A. Tinjauan Penelitian Terdahulu

Astuti (2016) dengan judul penelitian Pengaruh Karakteristik Perusahaan

Dan Good Corporate Governace Terhadap Luas Pengungkapan sustainability

report dalam menganalisis menggunakan regresi berganda menunjukkan ukuran

perusahaan, dan dewan komisaris berpengaruh positif terhadap pengungkapan

sustainability report, sedangkan profitabilitas, tingkat kepemilikan saham publik

tidak berpengaruh terhadap pengungkapan sustainability report.

Rosyid (2016) dengan judul penelitian Pengaruh Kinerja Keuangan Dan

Good Corporate Governance Terhadap Sustainability Report Pada Perusahaan

BUMN Yang Listed Di BEI dalam menganalisis menggunakan regresi linier

menunjukkan bahwa ROA, dewan direksi dan komite audit berpengaruh terhadap

sustainability report, sedangkan kepemilikan saham manajerial dan komisaris

independen tidak berpengaruh terhadap sustainability report.
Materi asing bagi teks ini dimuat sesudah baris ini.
theorem State.ldCancel_wr (hR : [(0x3040, 4), (0x7040, 4)] ⊆ R) (d : Nat) (hh : Wr R zz s) : Wr R zz (State.ldCancel s d) :=
    by
  unfold State.ldCancel
  try lift_lets
  repeat' first
    | with_reducible assumption | exact hitSub (by decide) hR
    | (intro s; refine (fun hk : Wr R zz s => ?_) ?_; clear_value s; rotate_left; subst s) | (intro v; try clear_value v)
    | with_reducible apply State.ldUnqueue_wr | with_reducible apply State.setLaunch_wr
    | with_reducible apply State.setEgress_wr | with_reducible apply State.choose_wr | with_reducible apply Wr.ite
    | with_reducible (apply Wr.fold; intro _ _ _) | split | lift_lets

theorem State.ldCopy_wr (hR : [] ⊆ R) (d : Nat) (hh : Wr R zz s) : Wr R zz (State.ldCopy s d) := by
  have h := State.ldCopy_kept (T := [.ring]) (zz := s) (List.Subset.refl _) d (Kept.refl _)
  exact Wr.of_regs (Kept.regs_eq h) hh

theorem State.ldDeadline_wr (hR : [(0x7040, 4)] ⊆ R) (d : Nat) (onTime : Bool) (hh : Wr R zz s) : Wr1 R zz (State.ldDeadline
    s d onTime) := by
  unfold State.ldDeadline
  try lift_lets
  repeat' first
    | with_reducible assumption | exact hitSub (by decide) hR
    | (intro s; refine (fun hk : Wr R zz s => ?_) ?_; clear_value s; rotate_left; subst s) | (intro v; try clear_value v)
    | with_reducible apply State.ldCntAll_wr | with_reducible apply State.setLaunch_wr
    | with_reducible apply State.ldUnqueue_wr | with_reducible apply Wr.ite | with_reducible apply Wr1.ite
    | with_reducible apply Wr1.mk | split | lift_lets

theorem State.ldGuard_wr (hR : [] ⊆ R) (d : Nat) (hh : Wr R zz s) : Wr R zz (State.ldGuard s d) := by
  have h := State.ldGuard_kept (T := [.ring]) (zz := s) (List.Subset.refl _) d (Kept.refl _)
  exact Wr.of_regs (Kept.regs_eq h) hh

theorem State.ldGate_wr (hR : [(0x3040, 4), (0x7040, 4)] ⊆ R) (d : Nat) (hh : Wr R zz s) : Wr R zz (State.ldGate s d) := by
  unfold State.ldGate
  try lift_lets
  repeat' first
    | with_reducible assumption | exact hitSub (by decide) hR
    | (intro s; refine (fun hk : Wr R zz s => ?_) ?_; clear_value s; rotate_left; subst s) | (intro v; try clear_value v)
    | with_reducible apply State.setLaunch_wr | with_reducible apply State.setEgress_wr
    | with_reducible apply State.ringCnt_wr | with_reducible apply State.choose_wr | with_reducible apply Wr.ite
    | with_reducible (apply Wr.fold; intro _ _ _) | split | lift_lets

theorem State.ldClose_wr (hR : [(0x3040, 4), (0x7040, 4)] ⊆ R) (d : Nat) (hh : Wr R zz s) : Wr R zz (State.ldClose s d) := by
  unfold State.ldClose
  try lift_lets
  repeat' first
    | with_reducible assumption | exact hitSub (by decide) hR
    | (intro s; refine (fun hk : Wr R zz s => ?_) ?_; clear_value s; rotate_left; subst s) | (intro v; try clear_value v)
    | with_reducible apply State.setEgress_wr | with_reducible apply State.choose_wr | with_reducible apply Wr.ite
    | with_reducible (apply Wr.fold; intro _ _ _) | split | lift_lets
Aniktia dan Khafid (2015) dengan judul penelitian pengaruh mekanisme

Good Corporate Governance dan kinerja keuangan terhadap Sustainability Report

dalam menganalisis menggunakan regresi logistik menunjukkan komite audit,

governance commitee, leverage berpengaruh terhadap sustainability report,

sedangkan komisaris independen, kepemilikan manajerial, dan profitabilitas tidak

berpengaruh terhadap sustainability report.

Zakiyah (2016) dengan judul penelitian Pengaruh Good Corporate

Governance, size, dan kinerja keuangan terhadap pengungkapan sustainability

7

report dalam menganalisis menggunakan statistik deskriptif dan analisis regresi

berganda menunjukkan komite audit, rapat dewan komisaris, ukuran perusahaan,

leverage, dan likuiditas tidak berpengaruh terhadap pengungkapann sustainability

report.

Berdasarkan review dari penelitian terdahulu maka peneliti tertarik meneliti

Pengaruh Struktur Corporate Governance Terhadap Kualitas Pengungkapan

Sustainability Report Perusahaan yang Terdaftar di Bursa Efek Indonesia pada

tahun 2015.

B. Teori dan Kajian Pustaka

1. Teori Agensi

Teori agensi dalam perusahaan mengidentifikasi adanya pihak-pihak

dalam perusahaan yang memiliki berbagai kepentingan untuk mencapai tujuan

dalam kegiatan perusahaan. Teori ini muncul karena adanya hubungan antara

prinsipal dan agen. Teori agensi mengasumsikan bahwa semua individu bertindak

atas kepentingan mereka sendiri. Pemegang saham sebagai prinsipal diasumsikan

hanya tertarik kepada hasil keuangan yang bertambah atau investasi mereka di

dalam perusahaan. Sedangkan para agen diasumsikan menerima kepuasan berupa

kompensasi keuangan dan syarat-syarat yang menyertai dalam hubungan tersebut.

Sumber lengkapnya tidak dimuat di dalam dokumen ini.